◆ **Problem to solve**: The material below contains a line with "(flags ||| 3)" and a line with "s.running (s.guardWrite R.CCP_CTL (wrCcpCtl src (v &&&". Copy exactly those two lines and all lines between them.

== Dataset ==

/-- STREAM_FRAME_ENTRY (R404, R405): the staged data goes to the take's end, then the entry. -/
def State.streamEntry (s : State) (k : Nat) : State :=
  match s.stream k with
  | none => s
  | some x =>
    match x.cur with
    | none => s
    | some f =>
      let t := s.take x.take
      let off := (t.length + 63) / 64 * 64
      let flags := if f.item.above ∧ f.flags = 0 then 1 + 4 else f.flags
      let needE := t.entries.length / 65536 + 1 - t.eruns.length
      let needD := if flags % 2 = 1 then 0 else (off + f.data.length + 2097151) / 2097152 - t.runs.length
      match s.moreRuns t (needE + needD) with
      | none => (s.bump F.CCP_ERR.NOSPACE).putEntry k x t f off (flags ||| 3)
      | some (l, t) =>
        let t := { t with eruns := t.eruns ++ l.take needE, runs := t.runs ++ l.drop needE }
        let d := if flags % 2 = 1 then [] else zeros (off - t.length) ++ f.data
        match s.writeTake t (d.length / 2097152 + 2) t.length d with
        | (.error _, s) => s.putEntry k x t f off (flags ||| 33)
        | (.ok _, s) =>
          match s.touchIndex with
          | (.error _, s) => s.putEntry k x t f off (flags ||| 33)
          | (.ok _, s) => s.putEntry k x t f off flags

/-! ### Enabling (R397, R398, R406, R412) -/

/-- Every stream stops at once. -/
def State.endStreams (s : State) : State := (List.range 16).foldl State.endStream s

/-- The capture store goes down: streams stop, queue pairs enter Error and the local queue's commands end. -/
def State.ccpDown (s : State) : State :=
  let s := (List.range 64).foldl (fun s q => if (s.ccpQ q).isSome then s.qpError q else s) s.endStreams
  let s := (s.endCommands 64).put F.CCP_CTL.READY 0
  { s with ccp := { s.ccp with opening := none } }

/-- A write of CCP_CTL. -/
def wrCcpCtl (src : Nat) (v : Word) (s : State) : State :=
  let was := s.on F.CCP_CTL.EN
  let s := s.plainWrite src R.CCP_CTL v
  if !was && s.on F.CCP_CTL.EN then
    { s.put F.CCP_CTL.READY 0 with ccp := { s.ccp with opening := some (s.on F.CCP_CTL.KEEP) } }
  else if was && !s.on F.CCP_CTL.EN then
    s.ccpDown
  else s

def execCcpEnableFormat (v : Word) (src : Nat) (s : State) : Host.Outcome State Fault Refusal :=
  s.running (s.guardWrite R.CCP_CTL (wrCcpCtl src ((v ||| 0x80000000) &&& 0xBFFFFFFF)))

def execCcpEnableKeep (v : Word) (src : Nat) (s : State) : Host.Outcome State Fault Refusal :=
  s.running (s.guardWrite R.CCP_CTL (wrCcpCtl src (v ||| 0xC0000000)))

def execCcpDisable (v : Word) (src : Nat) (s : State) : Host.Outcome State Fault Refusal :=
  s.running (s.guardWrite R.CCP_CTL (wrCcpCtl src (v &&& 0x7FFFFFFF)))

/-- CCP_READY: the index is formatted, or adopted where the area named holds one. -/
def State.ccpReady (s : State) : State :=
  match s.ccp.opening with
  | none => s
  | some keep =>
    let intact := s.ccp.home == some s.indexBase
    let s := if keep && !intact then s.post srcCcp 5 0 0 0 else s
    let s := if keep && intact then s else { s with ccp := { s.ccp with takes := [], dying := [] } }
    (({ s with ccp := { s.ccp with opening := none, home := some s.indexBase } }).put F.CCP_CTL.READY 1).ccpShow

def execCcpReady (s : State) : Host.Outcome State Fault Refusal := s.running s.ccpReady

/-- Registers that CCP_CTL.EN closes (R397). -/
def wrCcpClosed (src off : Nat) (v : Word) (s : State) : State :=
  if s.on F.CCP_CTL.EN then s.postIgnored src 3 off else s.plainWrite src off v

/-- The local queue closes. -/
def State.localDown (s : State) : State :=
  let s := s.endCommands 64
  { s with ccp := { s.ccp with queues := sset none s.ccp.queues 64 none } }

/-- A write of CCP_LQ_CTL: setting EN opens the local queue with both indices 0. -/
def wrCcpLqCtl (src : Nat) (v : Word) (s : State) : State :=
  if s.on F.CCP_LQ_CTL.EN then
    let s := if getBits v 3 0 ≠ s.get F.CCP_LQ_CTL.LOG2CNT then s.postIgnored src 3 R.CCP_LQ_CTL else s
    let s := (s.put F.CCP_LQ_CTL.EN (getBits v 31 31)).put F.CCP_LQ_CTL.ADMIN (getBits v 30 30)
    if s.on F.CCP_LQ_CTL.EN then
      match s.ccpQ 64 with
      | some x => s.setCcpQ 64 { x with admin := s.on F.CCP_LQ_CTL.ADMIN }
      | none => s
    else
      s.localDown
  else
    let s := s.plainWrite src R.CCP_LQ_CTL v
    if s.on F.CCP_LQ_CTL.EN then
      let n := ringSize (s.get F.CCP_LQ_CTL.LOG2CNT) 1 12
      ((s.wreg R.CCP_LQ_SQ_IDX 0).wreg R.CCP_LQ_CQ_IDX 0).setCcpQ 64 ⟨0x203, s.on F.CCP_LQ_CTL.ADMIN, s.addr R.CCP_LQ_SQ_LO R.CCP_LQ_SQ_HI, 0, n,
        s.addr R.CCP_LQ_CQ_LO R.CCP_LQ_CQ_HI, 0, n, 0, 0, 0, 0, true, 1, 0, [], []⟩
    else s

def wrCcpLqRing (src off : Nat) (v : Word) (s : State) : State := s.closedWrite (s.on F.CCP_LQ_CTL.EN) src off v

/-- The local queue's indices ring its doorbell (R412). -/
def wrCcpLqIdx (src off : Nat) (v : Word) (s : State) : State :=
  let s := s.plainWrite src off v
  match s.ccpQ 64 with
  | none => s
  | some x => s.ccpRing 64 (s.get F.CCP_LQ_SQ_IDX.WIDX % max x.sqDepth 1) (s.get F.CCP_LQ_CQ_IDX.RIDX % max x.cqDepth 1)

/-! ### Commands -/

def execCcpDoorbell (q : Fin 64) (send : List Byte) (s : State) : Host.Outcome State Fault Refusal :=
  s.running (if s.queueLive q then s.ccpDoorbell q send else s)

def execLocalQueueDoorbell (widx : Half) (src : Nat) (s : State) : Host.Outcome State Fault Refusal :=
  s.running (s.guardWrite R.CCP_LQ_SQ_IDX (wrCcpLqIdx src R.CCP_LQ_SQ_IDX (widx.setWidth 32)))

def execSubmissionFetch (q : Fin 65) (entries : List (List Byte)) (s : State) : Host.Outcome State Fault Refusal :=
  s.running (s.submissionFetch q entries)

def execCommandComplete (q : Fin 65) (cid : Half) (s : State) : Host.Outcome State Fault Refusal := s.running (s.commandComplete q cid.toNat)

def execCoalesceTimeout (q : Fin 65) (s : State) : Host.Outcome State Fault Refusal := s.running (s.flushHeld q 3)

def execCcpRead (q : Fin 65) (cid : Half) (s : State) : Host.Outcome State Fault Refusal := s.running (s.perform q cid.toNat 0x01 doRead)

def execCcpWrite (q : Fin 65) (cid : Half) (data : List Byte) (fate : Option Nat × Bool) (s : State) : Host.Outcome State Fault Refusal :=
  s.running (s.perform q cid.toNat 0x02 (doWrite data fate.1 fate.2))

def execCreateTake (q : Fin 65) (cid : Half) (s : State) : Host.Outcome State Fault Refusal := s.running (s.perform q cid.toNat 0x03 doCreate)

def execCloseTake (q : Fin 65) (cid : Half) (s : State) : Host.Outcome State Fault Refusal := s.running (s.perform q cid.toNat 0x04 doClose)

def execDeleteTake (q : Fin 65) (cid : Half) (s : State) : Host.Outcome State Fault Refusal := s.running (s.perform q cid.toNat 0x05 doDelete)
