/-- Client `c` at the end of a steep; `whole` unless a load shortened it. -/
def State.closeClient (s : State) (whole : Bool) (c : Nat) : State :=
  let x := s.client c
  let cls := s.get (F.STP_CL_CFG.CLASS c)
  let short := whole && decide (cls < 2) && s.bit (F.STP_CL_CFG.ENFORCE c) 0 &&
    decide (x.charged < s.get (F.STP_CL_CFG.BURSTS c)) && s.steepWait.any (fun w => w.client == c)
  let above := (decide (cls = 0) && x.held) || (decide (cls = 1) && x.borrowed)
  let s := s.andThen [(·.put (F.STP_CL_LAST.BURSTS c) (min x.charged (2 ^ 18 - 1))),
    (fun s => s.put (F.STP_CL_PEAK.BURSTS c) (max (s.get (F.STP_CL_PEAK.BURSTS c)) (min x.charged (2 ^ 18 - 1)))),
    (·.when above (·.bump (F.STP_CL_STAT.OVER c))), (·.when short (·.bump (F.STP_CL_STAT.SHORT c))),
    fun s => s.when (short && !x.reported) (·.post 0x0F00 3 8 c (s.get (F.STP_CL_STAT.SHORT c)))]
  s.setClient c { x with reported := x.reported || short }

/-- Client `c` at the start of a steep: its allowance is BURSTS at every point, less what waited for it (R341). -/
def State.openClient (s : State) (c : Nat) : State :=
  let x := s.client c
  let b := s.get (F.STP_CL_CFG.BURSTS c)
  let t := fun p => s.lateTaken c p
  s.setClient c { x with
    charged := t 0, left := (b - t 0, b - t 1, b - t 2),
    late := (x.late.1 - t 0, x.late.2.1 - t 1, x.late.2.2 - t 2),
    held := decide (x.late ≠ (t 0, t 1, t 2)), borrowed := false }

/-- The steep in progress ends and its counters are taken. -/
def State.steepEnd (s : State) (whole : Bool) : State :=
  let s := (List.range 32).foldl (fun s c => s.closeClient whole c) s
  let s := (s.put F.STP_POOL.BORROWED (min s.steepPool (2 ^ 18 - 1))).incr F.STP_COUNT.STEEPS
  { s with steepPool := 0 }

/-- A new steep begins: allowances are refilled and waiting requests admitted. -/
def State.steepBegin (s : State) : State := ((List.range 32).foldl State.openClient s).serveAll

/-! ### Commands -/

def execDrcMapApply (v : Word) (s : State) : Host.Outcome State Fault Refusal :=
  s.running (s.guardWrite (R.DRC_MAPCTL) (·.wrDrcMapctl v))

def execDrcInit (ch : Fin 8) (s : State) : Host.Outcome State Fault Refusal := s.running (s.drcInit ch false)

def execDrcInitResume (ch : Fin 8) (s : State) : Host.Outcome State Fault Refusal := s.running (s.drcInit ch true)

def execDrcRetrainShort (ch : Fin 8) (s : State) : Host.Outcome State Fault Refusal := s.running (s.drcRetrain ch false)

def execDrcRetrainFull (ch : Fin 8) (s : State) : Host.Outcome State Fault Refusal := s.running (s.drcRetrain ch true)

def execDrcTrainDone (ch err : Fin 8) (s : State) : Host.Outcome State Fault Refusal := s.running (s.trainDone ch err)

def execShortRetrainDue (x : Fin 16) (s : State) : Host.Outcome State Fault Refusal := s.running (s.dueShort x)

def execShortRetrainDone (s : State) : Host.Outcome State Fault Refusal := s.running s.shortDone

/-- DRAM_REQUEST: one request for the 64-byte block that holds `addr`; `reads` says that reads of other blocks wait for
the subchannel. -/
def execDramRequest (client : Fin 32) (addr : Nat) (write : Bool) (data : List Byte) (mask : BitVec 64) (reads : Bool)
    (s : State) : Host.Outcome State Fault Refusal :=
  s.running (s.dramSubmit ⟨client, addr % 2 ^ 38 / 64 * 64, write, data, mask.toNat⟩ reads)

def execAlertNAssert (ch : Fin 8) (s : State) : Host.Outcome State Fault Refusal :=
  s.running (((s.bump (F.DRC_ERR.ALERTS ch)).post (drcSrc ch) 4 0 0 0).dueBoth ch)

/-- DRAM_TEMP_READ: the readings of the channel's twelve devices in units of 0.125 °C, subchannel A's ranks first. -/
def execDramTempRead (ch : Fin 8) (temps : List (Option Int)) (s : State) : Host.Outcome State Fault Refusal :=
  s.running ((s.readDevices (12 * ch) (temps.take 12)).rebandChannel ch)

/-- A request waits at subchannel `x`. -/
def State.subWaits (s : State) (x : Nat) : Bool := !(s.queueOf x).isEmpty || s.steepWait.any (fun w => (s.dramLoc w.addr).subIdx == x)

/-- REFRESH_DUE of rank (channel × 4 + subchannel × 2 + rank); `postpone` where the controller puts it off while requests
wait, at most four times. -/
def execRefreshDue (rank : Fin 32) (postpone : Bool) (s : State) : Host.Outcome State Fault Refusal :=
  let st := s.get (F.DRC_CTRL.STATE (rank / 4))
  let n := sget 0 s.dram.postponed rank.val
  s.running (if st ≠ 2 ∧ st ≠ 4 then s
    else if postpone && decide (n < 4) && s.subWaits (rank / 2) then { s with dram := { s.dram with postponed := sset 0 s.dram.postponed rank.val (n + 1) } }
    else s.refreshRank rank)

def execPageAutoTimeout (bank : Fin 512) (s : State) : Host.Outcome State Fault Refusal :=
  s.running (match sget none s.dram.rows bank.val with
    | some (_, 0) => s.closeRows bank (bank + 1)
    | _ => s)

/-- SELF_REFRESH_ENTRY (R332): every postponed refresh is issued and STATE = 3, unless a request is at the channel. -/
def execSelfRefreshEntry (ch : Fin 8) (s : State) : Host.Outcome State Fault Refusal :=
  let busy := s.steepWait.any (fun w => (s.dramLoc w.addr).ch == ch.val) ||
    (s.dram.short :: s.dram.shortWait.map some).any (fun x => x == some (2 * ch.val) || x == some (2 * ch.val + 1))
  s.running (if s.get (F.DRC_CTRL.STATE ch) = 2 ∧ s.on (F.DRC_SR.EN ch) ∧ s.get (F.DRC_SR.IDLE_US ch) ≠ 0 ∧ !busy then
s.selfRefresh ch else s)

/-- STEEP_BOUNDARY, counted on MCLK while the STP block is powered. -/
def execSteepBoundary (s : State) : Host.Outcome State Fault Refusal :=
  s.running (if s.domOn 140 then (s.steepEnd true).steepBegin else s)

end Sys2Proof.Machine
end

===

◆ **Exercise response**:
      | none => (s.bump F.CCP_ERR.NOSPACE).putEntry k x t f off (flags ||| 3)
      | some (l, t) =>
        let t := { t with eruns := t.eruns ++ l.take needE, runs := t.runs ++ l.drop needE }
        let d := if flags % 2 = 1 then [] else zeros (off - t.length) ++ f.data
        match s.writeTake t (d.length / 2097152 + 2) t.length d with
        | (.error _, s) => s.putEntry k x t f off (flags ||| 33)
        | (.ok _, s) =>
          match s.touchIndex with
          | (.error _, s) => s.putEntry k x t f off (flags ||| 33)
          | (.ok _, s) => s.putEntry k x t f off flags

/-! ### Enabling (R397, R398, R406, R412) -/

/-- Every stream stops at once. -/
def State.endStreams (s : State) : State := (List.range 16).foldl State.endStream s

/-- The capture store goes down: streams stop, queue pairs enter Error and the local queue's commands end. -/
def State.ccpDown (s : State) : State :=
  let s := (List.range 64).foldl (fun s q => if (s.ccpQ q).isSome then s.qpError q else s) s.endStreams
  let s := (s.endCommands 64).put F.CCP_CTL.READY 0
  { s with ccp := { s.ccp with opening := none } }

/-- A write of CCP_CTL. -/
def wrCcpCtl (src : Nat) (v : Word) (s : State) : State :=
  let was := s.on F.CCP_CTL.EN
  let s := s.plainWrite src R.CCP_CTL v
  if !was && s.on F.CCP_CTL.EN then
    { s.put F.CCP_CTL.READY 0 with ccp := { s.ccp with opening := some (s.on F.CCP_CTL.KEEP) } }
  else if was && !s.on F.CCP_CTL.EN then
    s.ccpDown
  else s

def execCcpEnableFormat (v : Word) (src : Nat) (s : State) : Host.Outcome State Fault Refusal :=
  s.running (s.guardWrite R.CCP_CTL (wrCcpCtl src ((v ||| 0x80000000) &&& 0xBFFFFFFF)))

def execCcpEnableKeep (v : Word) (src : Nat) (s : State) : Host.Outcome State Fault Refusal :=
  s.running (s.guardWrite R.CCP_CTL (wrCcpCtl src (v ||| 0xC0000000)))

def execCcpDisable (v : Word) (src : Nat) (s : State) : Host.Outcome State Fault Refusal :=
  s.running (s.guardWrite R.CCP_CTL (wrCcpCtl src (v &&& 0x7FFFFFFF)))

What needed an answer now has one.